И какова же была его радость, когда, стоя в темном коридоре перед танцевальным залом, он услышал за своей спиной:
— Ну, посланник, как продвигается ваше дело?
Да, это был голос опытного и мудрого шиноби. Значит, шабак ещё не добрался до Сурмия. Ах какое это было счастье — знать, что ты своим неосмотрительным поступком не подставил человека под что-то очень неприятное, а может быть и страшное.
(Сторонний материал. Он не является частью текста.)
/-- The fields come back from where CAN.ENC wrote them (R82, R91). -/
theorem extract_sealed_torqueRequest (torque : I16) (counter : BitVec 2) :
    extract defaultLayout .torqueRequest (sealPayload [torque.extractLsb' 0 8, torque.extractLsb' 8 8,
      counter ++ 0#6, 0#8, 0#8, 0#8, 0#8]) = .torqueRequest torque counter := by
  calc extract defaultLayout .torqueRequest _
    _ = .torqueRequest (torque.extractLsb' 8 8 ++ torque.extractLsb' 0 8) ((counter ++ 0#6).extractLsb' 6 2) :=
      extract_torqueRequest _ _ _ _
    _ = .torqueRequest torque counter := by
      rw [BitVec.extractLsb'_append_extractLsb', BitVec.extractLsb'_append_eq_left]

/-! ### The frames of 95_test_vectors.md V9 and V11 -/

theorem checksumFrom_cons_of_entry {p i b e : Byte} (h : tblRead p (i ^^^ b) = e) (l : List Byte) :
    checksumFrom p i (b :: l) = checksumFrom p e l := by
  rw [checksumFrom_cons, h]

/-- V9's frame: torque 1000, counter 2. -/
theorem checksum_torque1000_counter2 : checksum [0xE8#8, 0x03#8, 0x80#8, 0#8, 0#8, 0#8, 0#8] 0x85#8 = 0x4A#8 := by
  calc checksumFrom 0x85#8 0#8 [0xE8#8, 0x03#8, 0x80#8, 0#8, 0#8, 0#8, 0#8]
    _ = checksumFrom 0x85#8 0xFF#8 [0x03#8, 0x80#8, 0#8, 0#8, 0#8, 0#8] := checksumFrom_cons_of_entry (by decide) _
    _ = checksumFrom 0x85#8 0x87#8 [0x80#8, 0#8, 0#8, 0#8, 0#8] := checksumFrom_cons_of_entry (by decide) _
    _ = checksumFrom 0x85#8 0x91#8 [0#8, 0#8, 0#8, 0#8] := checksumFrom_cons_of_entry (by decide) _
    _ = checksumFrom 0x85#8 0xEF#8 [0#8, 0#8, 0#8] := checksumFrom_cons_of_entry (by decide) _
    _ = checksumFrom 0x85#8 0x6E#8 [0#8, 0#8] := checksumFrom_cons_of_entry (by decide) _
    _ = checksumFrom 0x85#8 0x62#8 [0#8] := checksumFrom_cons_of_entry (by decide) _
    _ = 0x4A#8 := checksumFrom_cons_of_entry (by decide) _

/-- V11's frame: the same fields with other filler. -/
theorem checksum_torque1000_filler :
    checksum [0xE8#8, 0x03#8, 0xBF#8, 0x11#8, 0x22#8, 0x33#8, 0x44#8] 0x85#8 = 0x15#8 := by
  calc checksumFrom 0x85#8 0#8 [0xE8#8, 0x03#8, 0xBF#8, 0x11#8, 0x22#8, 0x33#8, 0x44#8]
    _ = checksumFrom 0x85#8 0xFF#8 [0x03#8, 0xBF#8, 0x11#8, 0x22#8, 0x33#8, 0x44#8] :=
      checksumFrom_cons_of_entry (by decide) _
    _ = checksumFrom 0x85#8 0x87#8 [0xBF#8, 0x11#8, 0x22#8, 0x33#8, 0x44#8] := checksumFrom_cons_of_entry (by decide) _
    _ = checksumFrom 0x85#8 0x13#8 [0x11#8, 0x22#8, 0x33#8, 0x44#8] := checksumFrom_cons_of_entry (by decide) _
    _ = checksumFrom 0x85#8 0x8F#8 [0x22#8, 0x33#8, 0x44#8] := checksumFrom_cons_of_entry (by decide) _
    _ = checksumFrom 0x85#8 0x67#8 [0x33#8, 0x44#8] := checksumFrom_cons_of_entry (by decide) _
    _ = checksumFrom 0x85#8 0xFE#8 [0x44#8] := checksumFrom_cons_of_entry (by decide) _
    _ = 0x15#8 := checksumFrom_cons_of_entry (by decide) _

/-- The generator's own nine bits, `01` and the polynomial, have checksum 0, and zeros after them keep it (R98). -/
theorem checksum_generator (p : Byte) : checksum [1#8, p, 0#8, 0#8, 0#8, 0#8, 0#8] p = 0#8 := by
  simp only [checksum, Config.crcInit, checksumFrom_cons, tblRead_one, BitVec.zero_xor, BitVec.xor_self, tblRead_zero]
  rfl

/-- So XORing them into V9's frame leaves its checksum (R98). -/
theorem checksum_fourBitError :
    checksum [0xE8#8 ^^^ 0x01#8, 0x03#8 ^^^ 0x85#8, 0x80#8, 0#8, 0#8, 0#8, 0#8] 0x85#8 = 0x4A#8 := by
  have hsum := checksumIsLinear [0xE8#8, 0x03#8, 0x80#8, 0#8, 0#8, 0#8, 0#8]
    [1#8, 0x85#8, 0#8, 0#8, 0#8, 0#8, 0#8] 0x85#8 rfl
  rw [checksum_torque1000_counter2, checksum_generator] at hsum
  exact hsum

/-! ### The round trip -/

/-- Settles O26: what CAN.ENC sealed passes the check, and `extract` reads the fields where CAN.ENC wrote them. V11's frame
passes too, and its filler is not what CAN.ENC writes. -/
theorem encodedFramesDecodeBack : Obligations.EncodedFramesDecodeBack := by
  refine ⟨fun torque counter s => ?torqueRequest, fun torque counter s => ?keepAlive1,
    fun torque counter s => ?keepAlive2, fun s => ⟨?decoded, ?encoded, by decide⟩⟩
  case torqueRequest =>
    exact ⟨_, _, exec_canEnc_torqueRequest torque counter s, rfl, _,
      exec_canDec_of_passes (v := .torqueRequest) rfl (fun _ => crcOk_sealPayload rfl)
        (extract_sealed_torqueRequest _ _) _, rfl⟩
  case keepAlive1 =>
    exact ⟨_, _, exec_canEnc_vcmKeepAlive1 torque counter s, rfl, _,
      exec_canDec_of_passes (v := .vcmKeepAlive1) rfl (fun _ => crcOk_sealPayload rfl) rfl _, rfl⟩
  case keepAlive2 =>
    exact ⟨_, _, exec_canEnc_vcmKeepAlive2 torque counter s, rfl, _,
      exec_canDec_of_passes (v := .vcmKeepAlive2) rfl nofun rfl _, rfl⟩
  case decoded =>
    exact exec_canDec_of_passes (v := .torqueRequest) rfl (fun _ => crcOk_of_checksum checksum_torque1000_filler) rfl s
  case encoded =>
    have hseal : sealPayload [0xE8#8, 0x03#8, 0x80#8, 0#8, 0#8, 0#8, 0#8] =
        [0xE8#8, 0x03#8, 0x80#8, 0#8, 0#8, 0#8, 0#8, 0x4A#8] := by
      rw [sealPayload, checksum_torque1000_counter2]
      rfl
    rw [← hseal]
    exact exec_canEnc_torqueRequest 1000#16 2#8 s

/-! ### The checksum of an error pattern -/

theorem crcShifts_add (p : Byte) (m n : Nat) (r : Byte) : crcShifts p (m + n) r = crcShifts p n (crcShifts p m r) := by
  induction m generalizing r with
  | zero => rw [Nat.zero_add, crcShifts]
  | succ m ih => rw [Nat.succ_add, crcShifts, ih, crcShifts]

/-- Steps of a polynomial with constant term lose nothing, so they keep different register values apart. -/
theorem crcShifts_inj {p : Byte} (hp : p.getLsbD 0 = true) (n : Nat) {a b : Byte} :
    crcShifts p n a = crcShifts p n b ↔ a = b := by
  rw [← BitVec.xor_eq_zero_iff, ← crcShifts_xor, crcShifts_eq_zero_iff hp, BitVec.xor_eq_zero_iff]

/-- A difference in the checksum state goes through eight steps for every byte still to come. -/
theorem checksumFrom_xor_state (p i d : Byte) (l : List Byte) :
    checksumFrom p (i ^^^ d) l = checksumFrom p i l ^^^ crcShifts p (8 * l.length) d := by
  induction l generalizing i d with
  | nil => rfl
  | cons b l ih =>
    have hstate : tblRead p (i ^^^ d ^^^ b) = tblRead p (i ^^^ b) ^^^ tblRead p d := by
      rw [← tblRead_xor]
      ac_rfl
    have hsteps : crcShifts p (8 * l.length) (tblRead p d) = crcShifts p (8 * (l.length + 1)) d := by
      rw [tblRead, ← crcShifts_add, Nat.mul_succ, Nat.add_comm]
    rw [checksumFrom_cons, hstate, ih, hsteps, checksumFrom_cons, List.length_cons]

/-- An error pattern in byte `k` goes through eight steps for that byte and for each after it. -/
theorem checksumFrom_set_xor (p i d : Byte) {l : List Byte} {k : Nat} (h : k < l.length) :
    checksumFrom p i (l.set k (memRead8 l k ^^^ d)) = checksumFrom p i l ^^^ crcShifts p (8 * (l.length - k)) d := by
  induction l generalizing k i with
  | nil => cases h
  | cons b l ih =>
    cases k with
    | zero =>
      have hread : memRead8 (b :: l) 0 ^^^ d = d ^^^ b := BitVec.xor_comm b d
      rw [List.set_cons_zero, hread, checksumFrom_cons, ← BitVec.xor_assoc]
      exact checksumFrom_xor_state p i d (b :: l)
    | succ k =>
      have hread : memRead8 (b :: l) (k + 1) = memRead8 l k := rfl
      rw [List.set_cons_succ, hread, checksumFrom_cons, ih _ (Nat.lt_of_succ_lt_succ h), checksumFrom_cons,
        List.length_cons, Nat.succ_sub_succ]

/-! ### Powers of x -/

/-- x to the power `n` modulo the generator of the vehicle frames, x^8 + x^7 + x^2 + 1 (R98). -/
def xPow (n : Nat) : Byte := crcShifts Config.evPoly n 1#8

/-- The power of x that bit `j` of a payload of `n` bytes stands for in its checksum: its place in its byte, and eight for
that byte and for each after it. -/
def bitPower (n j : Nat) : Nat := 8 * (n - j / 8) + j % 8

theorem xPow_ne_zero (n : Nat) : xPow n ≠ 0#8 := by
  rw [xPow, Ne, crcShifts_eq_zero_iff rfl]
  decide

/-- The order of x modulo the generator is at least 64. -/
theorem xPow_ne_one : ∀ n < 64, 0 < n → xPow n ≠ 1#8 := by
  decide

theorem xPow_ne_of_lt {m n : Nat} (hlt : m < n) (hn : n < m + 64) : xPow m ≠ xPow n := by
  intro h
  have hsplit : xPow n = crcShifts Config.evPoly m (xPow (n - m)) := by
    rw [xPow, xPow, ← crcShifts_add, Nat.sub_add_cancel (Nat.le_of_lt hlt)]
  rw [hsplit, xPow, crcShifts_inj rfl] at h
  exact xPow_ne_one (n - m) (by omega) (by omega) h.symm

theorem xPow_bitPower_ne {j k : Nat} (hj : j < 64) (hk : k < 64) (hjk : j ≠ k) :
    xPow (bitPower 8 j) ≠ xPow (bitPower 8 k) := by
  have hpowers : bitPower 8 j < bitPower 8 k ∨ bitPower 8 k < bitPower 8 j := by
    unfold bitPower
    omega
  obtain h | h := hpowers
  · exact xPow_ne_of_lt h (by unfold bitPower; omega)
  · exact (xPow_ne_of_lt h (by unfold bitPower; omega)).symm

/-! ### Flipped bits -/

@[simp] theorem flipBit_length (bytes : List Byte) (j : Nat) : (flipBit bytes j).length = bytes.length :=
  List.length_set

/-- Flipping a bit adds its power of x to the checksum. -/
theorem checksum_flipBit {bytes : List Byte} {j : Nat} (h : j < 8 * bytes.length) :
    checksum (flipBit bytes j) 0x85#8 = checksum bytes 0x85#8 ^^^ xPow (bitPower bytes.length j) := by
  have hmask : 1#8 <<< (j % 8) = crcShifts 0x85#8 (j % 8) 1#8 := by
    refine (crcShifts_of_lt _ ?_).symm
    rw [BitVec.toNat_ofNat, Nat.one_mod_eq_one.2 (by decide), Nat.one_mul]
    exact Nat.pow_lt_pow_right (by decide) (Nat.mod_lt j (by decide))
  have hset := checksumFrom_set_xor 0x85#8 Config.crcInit (1#8 <<< (j % 8)) (k := j / 8) (l := bytes) (by omega)
  rw [hmask, ← crcShifts_add, Nat.add_comm] at hset
  rw [flipBit, hmask]
  exact hset

/-- A payload of eight bytes whose whole checksum is not 0 is rejected under a CRC-bearing identifier (R75, R90). -/
theorem exec_canDec_badCrc {v : Variant} {bytes : List Byte} (hbearing : crcBearing v = true)
    (hlength : bytes.length = 8) (hsum : checksum bytes 0x85#8 ≠ 0#8) (s : State) :
    exec (.canDec (variantId v) true 8#4 bytes) s = .next (raise .badCrc s) := by
  have hcrc : ¬ crcOk bytes = true := by rwa [crcOk_iff, sealedListHasChecksumZero.2 bytes hlength]
  have hlen : lengthOk v 8#4 = true := (lengthOk_iff v 8#4).2 <| by
    obtain hid | hid := (crcBearing_iff v).1 hbearing
    · exact .inl ⟨hid, rfl⟩
    · exact .inr (.inl ⟨hid, rfl⟩)
  rw [exec_canDec_variantId]
  obtain ⟨hdata, -⟩ | ⟨-, hbad, -⟩ | ⟨-, -, -, -, h⟩ | ⟨-, -, hok, -⟩ :=
    decodePayload_cases defaultLayout v true 8#4 bytes
  · cases hdata
  · exact absurd hlen (by simp [hbad])
  · rw [h]
    rfl
  · exact absurd (hok hbearing) hcrc

/-- An identifier that is none of the five is rejected whatever the payload (R87). -/
theorem exec_canDec_unknownFrame {id : CanId} (h : id.toNat ∉ [0x14D, 0x11A, 0x50B, 0x1DA, 0x55A]) (hasData : Bool)
    (len : BitVec 4) (bytes : List Byte) (s : State) :
    exec (.canDec id hasData len bytes) s = .next (raise .unknownFrame s) := by
  rw [exec, execCanDec, decodeRawFrame, variantOf_of_unknown h]
  rfl

/-- No CRC-bearing identifier is one bit away from any of the five. -/
theorem flippedId_unknown {v : Variant} (hbearing : crcBearing v = true) :
    ∀ j < 11, (variantId v ^^^ (1#11 <<< j)).toNat ∉ [0x14D, 0x11A, 0x50B, 0x1DA, 0x55A] := by
  cases v with
  | torqueRequest => decide
  | vcmKeepAlive1 => decide
  | _ => cases hbearing

/-- Settles O27: a passing payload has checksum 0, so flipped bits leave the sum of their powers of x, and neither one power
nor the sum of two different ones is 0. -/
theorem tamperedFramesAreRejected : Obligations.TamperedFramesAreRejected := by
  refine ⟨fun bytes s hlength hpasses id hid => ?tampered, fun torque counter s => ?torqueRequest,
    fun torque counter s => ?keepAlive1, fun s => ?fourBits⟩
  case tampered =>
    obtain ⟨v, rfl⟩ : ∃ v, variantId v = id := exists_variantId (by obtain rfl | rfl := hid <;> decide)
    have hbearing := (crcBearing_iff v).2 hid
    have hzero : checksum bytes 0x85#8 = 0#8 := (sealedListHasChecksumZero.2 bytes hlength).1 hpasses
    have hflip (j : Nat) (hj : j < 64) : checksum (flipBit bytes j) 0x85#8 = xPow (bitPower 8 j) := by
      rw [checksum_flipBit (by omega), hzero, BitVec.zero_xor, hlength]
    refine ⟨fun j hj => ?_, fun j hj k hk hjk => ?_, fun j hj => ?_⟩
    · refine exec_canDec_badCrc hbearing (by simp [hlength]) ?_ s
      rw [hflip j hj]
      exact xPow_ne_zero _
    · refine exec_canDec_badCrc hbearing (by simp [hlength]) ?_ s
      rw [checksum_flipBit (by rw [flipBit_length]; omega), hflip j hj, flipBit_length, hlength, Ne,
        BitVec.xor_eq_zero_iff]
      exact xPow_bitPower_ne hj hk hjk
    · exact exec_canDec_unknownFrame (flippedId_unknown hbearing j hj) true 8#4 bytes s
  case torqueRequest => exact ⟨_, exec_canEnc_torqueRequest torque counter s, sealPayload_passes rfl⟩
  case keepAlive1 => exact ⟨_, exec_canEnc_vcmKeepAlive1 torque counter s, sealPayload_passes rfl⟩
  case fourBits =>
    exact exec_canDec_of_passes (v := .torqueRequest) rfl (fun _ => crcOk_of_checksum checksum_fourBitError) rfl s

end Sys2Proof.Machine
end

section
/-!
PROOFS. The statements of 42_throttle.md: the maps that MAP.NEW and THR.NEW store (R100, R104), the value MAP.MAP answers
(R101 to R103), and the position THR.POS fuses from the two sensors (R105 to R107).
-/

namespace Sys2Proof.Machine

/-! ### The calibrator -/

/-- R110: a constructed map does not remember the order of its bounds. -/
theorem ofBounds_comm (a b : Raw) : SensorMap.ofBounds a b = SensorMap.ofBounds b a := by
  unfold SensorMap.ofBounds
  split
  · split
    · have hab : a = b := BitVec.eq_of_toNat_eq (by omega)
      rw [hab]
    · rfl
  · rw [if_pos (by omega)]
Но демонстрировать свои эмоции шиноби не полагалось, и как не хотелось юноше развернуться к старшему товарищу и обнять его, он выдержал паузу, успев сделать за это время большой вздох, потом выдохнул и ответил почти спокойно:
— Во-первых, я очень рад вас слышать.
— А во-вторых?
— Во-вторых, в столовую на завтрак пришло двести семьдесят человек, почти двести восемьдесят, и это без випов. Только мелочь.
— Чуть больше, чем я предполагал, — отмечает Сурмий. — А в-третьих?
— А в-третьих… Эндельманы затягивают дело.
— И какую они изобрели причину? — интересуется резидент.
— Решили, что у них нет тараканьего мёда, а он нужен для транспортировки, просили две недели, чтобы его найти, но я сказал, что сам съезжу на ферму за мёдом. Ферма в двух днях отсюда. Вексель Эндельманы мне уже передали. Завтра выезжаю за ним.
— Вексель у вас? Выезжаете? — Слова резидента были полны удивления. — И как им удалось уговорить вас на это безрассудство?
— А они и не уговаривали, — сообщил ему Свиньин. — Домоуправ заявил, что мёд будет через две недели, дескать, вексель уже есть, осталось только отвезти его на ферму, но я не хотел столько ждать, и вызвался съездить на ферму сам.
— Это какое-то… мальчишество! — Теперь в голосе Сурмия не было удивления, теперь он был возмущён. — Как вам вообще могло прийти такое в голову? Вы в своём уме? Вы же полномочный посланник, а не какой-то там посыльный, неужели вы это не понимаете?
А вот теперь юноша уже и вправду ничего не понимал:
— Я просто хотел ускорить процесс. — Говорил он, словно оправдывался. — Тем более, что центр полностью одобрил мою инициативу.
— Одобрил!? — шептал Сурмий уже раздражённо. — Мало того, что Эндельманы не хотят возвращать труп одного из Гурвицев, так у них на их земле ещё и посланник исчезнет… Конечно, это выгодно центру, — и тут резидент стал выговаривать Свиньину уже почти по буквам: — Потому что это уже стопроцентный казус белли. Мало того, что тут погиб Шинкарь, это можно было списать на случайность, так ещё и посланник, присланный за его телом, тоже погибает. Это уже неприкрытое заметание следов. Никто уже не сможет осудить Гурвицев после этого, все законы будут на их стороне. И они вправе будут объявлять Эндельманам войну… Вот только вы об этом не узнаете, потому что будете давно мертвы. Именно поэтому центр и одобрил вашу идиотскую затею.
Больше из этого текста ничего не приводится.